• _WHAT YOU WILL DO_
Once the line containing "reads (-1) 5" is found in the entries below, reproduce it and every line after it, stopping at and including the line containing "reads (-1) 6"; reproduce nothing else, and keep each line exact.

• _Data items_
###

/-! ### State.modBand -/

@[simp] theorem modBand_mem (s : State) (u : Nat) (f : Band → Band) : (s.modBand u f).mem = s.mem := rfl
@[simp] theorem modBand_poison (s : State) (u : Nat) (f : Band → Band) : (s.modBand u f).poison = s.poison := rfl
@[simp] theorem modBand_gens (s : State) (u : Nat) (f : Band → Band) : (s.modBand u f).gens = s.gens := rfl
@[simp] theorem modBand_zeroed (s : State) (u : Nat) (f : Band → Band) : (s.modBand u f).zeroed = s.zeroed := rfl
@[simp] theorem modBand_verTags (s : State) (u : Nat) (f : Band → Band) : (s.modBand u f).verTags = s.verTags := rfl
@[simp] theorem modBand_flips (s : State) (u : Nat) (f : Band → Band) : (s.modBand u f).flips = s.flips := rfl
@[simp] theorem modBand_verFlips (s : State) (u : Nat) (f : Band → Band) : (s.modBand u f).verFlips = s.verFlips := rfl
@[simp] theorem modBand_hostMem (s : State) (u : Nat) (f : Band → Band) : (s.modBand u f).hostMem = s.hostMem := rfl
@[simp] theorem modBand_peerMem (s : State) (u : Nat) (f : Band → Band) : (s.modBand u f).peerMem = s.peerMem := rfl
@[simp] theorem modBand_planeMap (s : State) (u : Nat) (f : Band → Band) : (s.modBand u f).planeMap = s.planeMap := rfl
@[simp] theorem modBand_rehash (s : State) (u : Nat) (f : Band → Band) : (s.modBand u f).rehash = s.rehash := rfl
@[simp] theorem modBand_deadPlanes (s : State) (u : Nat) (f : Band → Band) :
    (s.modBand u f).deadPlanes = s.deadPlanes := rfl
@[simp] theorem modBand_dying (s : State) (u : Nat) (f : Band → Band) : (s.modBand u f).dying = s.dying := rfl
@[simp] theorem modBand_features (s : State) (u : Nat) (f : Band → Band) : (s.modBand u f).features = s.features := rfl
@[simp] theorem modBand_negotiated (s : State) (u : Nat) (f : Band → Band) :
    (s.modBand u f).negotiated = s.negotiated := rfl
@[simp] theorem modBand_power (s : State) (u : Nat) (f : Band → Band) : (s.modBand u f).power = s.power := rfl
@[simp] theorem modBand_tripped (s : State) (u : Nat) (f : Band → Band) : (s.modBand u f).tripped = s.tripped := rfl
@[simp] theorem modBand_firmware (s : State) (u : Nat) (f : Band → Band) : (s.modBand u f).firmware = s.firmware := rfl
@[simp] theorem modBand_contexts (s : State) (u : Nat) (f : Band → Band) : (s.modBand u f).contexts = s.contexts := rfl
@[simp] theorem modBand_queues (s : State) (u : Nat) (f : Band → Band) : (s.modBand u f).queues = s.queues := rfl
@[simp] theorem modBand_roundRobin (s : State) (u : Nat) (f : Band → Band) :
    (s.modBand u f).roundRobin = s.roundRobin := rfl
@[simp] theorem modBand_launches (s : State) (u : Nat) (f : Band → Band) : (s.modBand u f).launches = s.launches := rfl
@[simp] theorem modBand_kernels (s : State) (u : Nat) (f : Band → Band) : (s.modBand u f).kernels = s.kernels := rfl
@[simp] theorem modBand_takenSeq (s : State) (u : Nat) (f : Band → Band) : (s.modBand u f).takenSeq = s.takenSeq := rfl
@[simp] theorem modBand_placed (s : State) (u : Nat) (f : Band → Band) : (s.modBand u f).placed = s.placed := rfl
@[simp] theorem modBand_nextUid (s : State) (u : Nat) (f : Band → Band) : (s.modBand u f).nextUid = s.nextUid := rfl
@[simp] theorem modBand_starveSeq (s : State) (u : Nat) (f : Band → Band) :
    (s.modBand u f).starveSeq = s.starveSeq := rfl
@[simp] theorem modBand_cores (s : State) (u : Nat) (f : Band → Band) : (s.modBand u f).cores = s.cores := rfl
@[simp] theorem modBand_dies (s : State) (u : Nat) (f : Band → Band) : (s.modBand u f).dies = s.dies := rfl
@[simp] theorem modBand_ports (s : State) (u : Nat) (f : Band → Band) : (s.modBand u f).ports = s.ports := rfl
@[simp] theorem modBand_homes (s : State) (u : Nat) (f : Band → Band) : (s.modBand u f).homes = s.homes := rfl
@[simp] theorem modBand_controllers (s : State) (u : Nat) (f : Band → Band) :
    (s.modBand u f).controllers = s.controllers := rfl
@[simp] theorem modBand_modules (s : State) (u : Nat) (f : Band → Band) : (s.modBand u f).modules = s.modules := rfl
@[simp] theorem modBand_retained (s : State) (u : Nat) (f : Band → Band) : (s.modBand u f).retained = s.retained := rfl
@[simp] theorem modBand_reqs (s : State) (u : Nat) (f : Band → Band) : (s.modBand u f).reqs = s.reqs := rfl
@[simp] theorem modBand_parks (s : State) (u : Nat) (f : Band → Band) : (s.modBand u f).parks = s.parks := rfl
@[simp] theorem modBand_mgmtBudget (s : State) (u : Nat) (f : Band → Band) :
    (s.modBand u f).mgmtBudget = s.mgmtBudget := rfl
@[simp] theorem modBand_mgmtUsed (s : State) (u : Nat) (f : Band → Band) : (s.modBand u f).mgmtUsed = s.mgmtUsed := rfl
@[simp] theorem modBand_commands (s : State) (u : Nat) (f : Band → Band) : (s.modBand u f).commands = s.commands := rfl
@[simp] theorem modBand_outbox (s : State) (u : Nat) (f : Band → Band) : (s.modBand u f).outbox = s.outbox := rfl
@[simp] theorem modBand_replies (s : State) (u : Nat) (f : Band → Band) : (s.modBand u f).replies = s.replies := rfl
@[simp] theorem modBand_attested (s : State) (u : Nat) (f : Band → Band) : (s.modBand u f).attested = s.attested := rfl
@[simp] theorem modBand_agenda (s : State) (u : Nat) (f : Band → Band) : (s.modBand u f).agenda = s.agenda := rfl
@[simp] theorem modBand_issue (s : State) (u : Nat) (f : Band → Band) : (s.modBand u f).issue = s.issue := rfl
@[simp] theorem modBand_turn (s : State) (u : Nat) (f : Band → Band) : (s.modBand u f).turn = s.turn := rfl
@[simp] theorem modBand_slow (s : State) (u : Nat) (f : Band → Band) : (s.modBand u f).slow = s.slow := rfl
@[simp] theorem modBand_free (s : State) (u : Nat) (f : Band → Band) : (s.modBand u f).free = s.free := rfl
@[simp] theorem modBand_upsets (s : State) (u : Nat) (f : Band → Band) : (s.modBand u f).upsets = s.upsets := rfl
@[simp] theorem modBand_codeOld (s : State) (u : Nat) (f : Band → Band) : (s.modBand u f).codeOld = s.codeOld := rfl
@[simp] theorem modBand_mgmtCycle (s : State) (u : Nat) (f : Band → Band) :
    (s.modBand u f).mgmtCycle = s.mgmtCycle := rfl
@[simp] theorem modBand_mgmtPeriod (s : State) (u : Nat) (f : Band → Band) :
    (s.modBand u f).mgmtPeriod = s.mgmtPeriod := rfl
@[simp] theorem modBand_fabric (s : State) (u : Nat) (f : Band → Band) : (s.modBand u f).fabric = s.fabric := rfl
@[simp] theorem modBand_linkFails (s : State) (u : Nat) (f : Band → Band) :
    (s.modBand u f).linkFails = s.linkFails := rfl
@[simp] theorem modBand_peerPhases (s : State) (u : Nat) (f : Band → Band) :
    (s.modBand u f).peerPhases = s.peerPhases := rfl
@[simp] theorem modBand_disagree (s : State) (u : Nat) (f : Band → Band) : (s.modBand u f).disagree = s.disagree := rfl
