/-- Opcodes of group -3 (R98). -/
theorem test_decode_vector_1 :
    reads (-3) 1 0 1 (-1086) (-1090) (-1089) 0 [(7, 0), (20, 0)] (.vadd { ty := .t9, d := .vec 7, a := .vec 3, b := .vec 4 }) = true
    ∧ reads (-3) 2 0 1 (-1086) (-1090) (-1089) 0 [(7, 0), (20, 0)] (.vsub { ty := .t9, d := .vec 7, a := .vec 3, b := .vec 4 }) = true
    ∧ reads (-3) 3 0 1 (-1086) (-1090) (-1089) 0 [(7, 0), (20, 0)] (.vmul { ty := .t9, d := .vec 7, a := .vec 3, b := .vec 4 }) = true
    ∧ reads (-3) 4 0 1 (-1086) (-1090) (-1089) 0 [(7, 0), (20, 0)] (.vmulh { ty := .t9, d := .vec 7, a := .vec 3, b := .vec 4 }) = true
    ∧ reads (-3) 5 0 1 (-1086) (-1090) (-1089) 0 [(7, -1088), (20, 0)] (.vmac { ty := .t9, d := .vec 7, a := .vec 3, b := .vec 4, c := .vec 5 }) = true
    ∧ reads (-3) 6 0 1 (-1086) (-1090) (-1089) 0 [(7, -1088), (20, 0)] (.vdot3 { ty := .t9, d := .vec 7, a := .vec 3, b := .vec 4, c := .vec 5 }) = true
    ∧ reads (-3) 7 0 1 (-1086) (-1090) (-1089) 0 [(7, 0), (20, 0)] (.vdiv { ty := .t9, d := .vec 7, a := .vec 3, b := .vec 4 }) = true
    ∧ reads (-3) 7 1 1 (-1086) (-1090) (-1089) 0 [(7, 0), (20, 0)] (.vdivR { ty := .t9, var := 1, d := .vec 7, a := .vec 3, b := .vec 4 }) = true
    ∧ reads (-3) 8 0 1 (-1086) (-1090) (-1089) 0 [(7, 0), (20, 0)] (.vmin { ty := .t9, d := .vec 7, a := .vec 3, b := .vec 4 }) = true
    ∧ reads (-3) 9 0 1 (-1086) (-1090) (-1089) 0 [(7, 0), (20, 0)] (.vmax { ty := .t9, d := .vec 7, a := .vec 3, b := .vec 4 }) = true := by
  decide +kernel

/-- Opcodes of group -3 (R98). -/
theorem test_decode_vector_2 :
    reads (-3) 10 0 1 (-1086) (-1090) (-1089) 0 [(7, 0), (20, 0)] (.vshf { ty := .t9, d := .vec 7, a := .vec 3, b := .vec 4 }) = true
    ∧ reads (-3) 10 1 1 (-1086) (-1090) (-1089) 0 [(7, 0), (20, 0)] (.vshfRot { ty := .t9, var := 1, d := .vec 7, a := .vec 3, b := .vec 4 }) = true
    ∧ reads (-3) 11 0 1 (-1086) (-1090) (-1089) 0 [(7, 0), (20, 0)] (.vtmin { ty := .t9, d := .vec 7, a := .vec 3, b := .vec 4 }) = true
    ∧ reads (-3) 12 0 1 (-1086) (-1090) (-1089) 0 [(7, 0), (20, 0)] (.vtmax { ty := .t9, d := .vec 7, a := .vec 3, b := .vec 4 }) = true
    ∧ reads (-3) 13 0 1 (-1086) (-1090) (-1089) 0 [(7, 0), (20, 0)] (.vtcon { ty := .t9, d := .vec 7, a := .vec 3, b := .vec 4 }) = true
    ∧ reads (-3) 14 0 1 3 (-1090) (-1089) 0 [(7, 0), (20, 0)] (.vcmp { ty := .t9, d := .mask 7, a := .vec 3, b := .vec 4 }) = true
    ∧ reads (-3) 15 0 1 (-1086) (-1090) (-1089) 0 [(7, -1088), (20, 0)] (.vsel { ty := .t9, d := .vec 7, a := .vec 3, b := .vec 4, c := .vec 5 }) = true
    ∧ reads (-3) 16 0 1 (-1086) (-1090) 0 0 [(7, 0), (20, 0)] (.vmov { ty := .t9, d := .vec 7, a := .vec 3 }) = true
    ∧ reads (-3) 17 0 1 (-1086) (-1090) 0 0 [(7, 0), (20, 0)] (.vcnt { ty := .t9, d := .vec 7, a := .vec 3 }) = true
    ∧ reads (-3) 18 0 1 (-1086) (-1090) 0 0 [(7, 0), (20, 0)] (.vlead { ty := .t9, d := .vec 7, a := .vec 3 }) = true := by
  decide +kernel

/-- Opcodes of group -2 (R99). -/
theorem test_decode_float_1 :
    reads (-2) 1 0 3 (-1086) (-1090) (-1089) 0 [(7, 0), (20, 0)] (.fadd { ty := .f27, d := .vec 7, a := .vec 3, b := .vec 4 }) = true
    ∧ reads (-2) 2 0 3 (-1086) (-1090) (-1089) 0 [(7, 0), (20, 0)] (.fsub { ty := .f27, d := .vec 7, a := .vec 3, b := .vec 4 }) = true
    ∧ reads (-2) 3 0 3 (-1086) (-1090) (-1089) 0 [(7, 0), (20, 0)] (.fmul { ty := .f27, d := .vec 7, a := .vec 3, b := .vec 4 }) = true
    ∧ reads (-2) 4 0 3 (-1086) (-1090) (-1089) 0 [(7, -1088), (20, 0)] (.fma { ty := .f27, d := .vec 7, a := .vec 3, b := .vec 4, c := .vec 5 }) = true
    ∧ reads (-2) 5 0 3 (-1086) (-1090) (-1089) 0 [(7, 0), (20, 0)] (.fmin { ty := .f27, d := .vec 7, a := .vec 3, b := .vec 4 }) = true
    ∧ reads (-2) 6 0 3 (-1086) (-1090) (-1089) 0 [(7, 0), (20, 0)] (.fmax { ty := .f27, d := .vec 7, a := .vec 3, b := .vec 4 }) = true
    ∧ reads (-2) 7 0 3 3 (-1090) (-1089) 0 [(7, 0), (20, 0)] (.fcmp { ty := .f27, d := .mask 7, a := .vec 3, b := .vec 4 }) = true
    ∧ reads (-2) 8 0 3 (-1086) (-1090) 0 0 [(7, 0), (20, 0)] (.frcp { ty := .f27, d := .vec 7, a := .vec 3 }) = true
    ∧ reads (-2) 9 0 3 (-1086) (-1090) 0 0 [(7, 0), (20, 0)] (.frsq { ty := .f27, d := .vec 7, a := .vec 3 }) = true
    ∧ reads (-2) 10 0 3 (-1086) (-1090) (-1089) 0 [(7, 0), (20, 0)] (.fscl { ty := .f27, d := .vec 7, a := .vec 3, b := .vec 4 }) = true := by
  decide +kernel

/-- Opcodes of group -2 (R99). -/
theorem test_decode_float_2 :
    reads (-2) 11 0 3 (-1086) (-1090) 0 0 [(7, 0), (20, 0)] (.fcls { ty := .f27, d := .vec 7, a := .vec 3 }) = true := by
  decide +kernel

/-- Opcodes of group -1 (R100). -/
theorem test_decode_conversion :
    reads (-1) 1 0 1 (-1086) (-1090) 0 0 [(7, 0), (20, 0)] (.cvt { ty := .t9, d := .vec 7, a := .vec 3 }) = true
    ∧ reads (-1) 2 0 1 (-1086) (-1090) (-1089) 0 [(7, -1088), (20, 0)] (.pack { ty := .t9, d := .vec 7, a := .vec 3, b := .vec 4, c := .vec 5 }) = true
    ∧ reads (-1) 3 0 1 (-1086) (-1090) 0 0 [(7, 0), (20, 0)] (.unpk { ty := .t9, d := .vec 7, a := .vec 3 }) = true
    ∧ reads (-1) 4 0 (-1) (-1086) (-1090) (-1089) 0 [(7, 0), (20, 0)] (.lmul { ty := .l3, d := .vec 7, a := .vec 3, b := .vec 4 }) = true
    ∧ reads (-1) 5 0 3 (-1086) (-1090) (-1089) 0 [(7, 0), (20, 0)] (.lexp { ty := .f27, d := .vec 7, a := .vec 3, b := .vec 4 }) = true
    ∧ reads (-1) 6 0 3 (-1086) (-1090) (-1089) 0 [(7, 0), (20, 0)] (.lqnt { ty := .f27, d := .vec 7, a := .vec 3, b := .vec 4 }) = true
    ∧ reads (-1) 7 0 (-1) (-1086) (-1090) (-1089) 0 [(7, 0), (20, 0)] (.lcmp { ty := .l3, d := .vec 7, a := .vec 3, b := .vec 4 }) = true := by
  decide +kernel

###

• _OUTPUT OF THE EXERCISE_
    ∧ reads (-1) 5 0 3 (-1086) (-1090) (-1089) 0 [(7, 0), (20, 0)] (.lexp { ty := .f27, d := .vec 7, a := .vec 3, b := .vec 4 }) = true
    ∧ reads (-1) 6 0 3 (-1086) (-1090) (-1089) 0 [(7, 0), (20, 0)] (.lqnt { ty := .f27, d := .vec 7, a := .vec 3, b := .vec 4 }) = true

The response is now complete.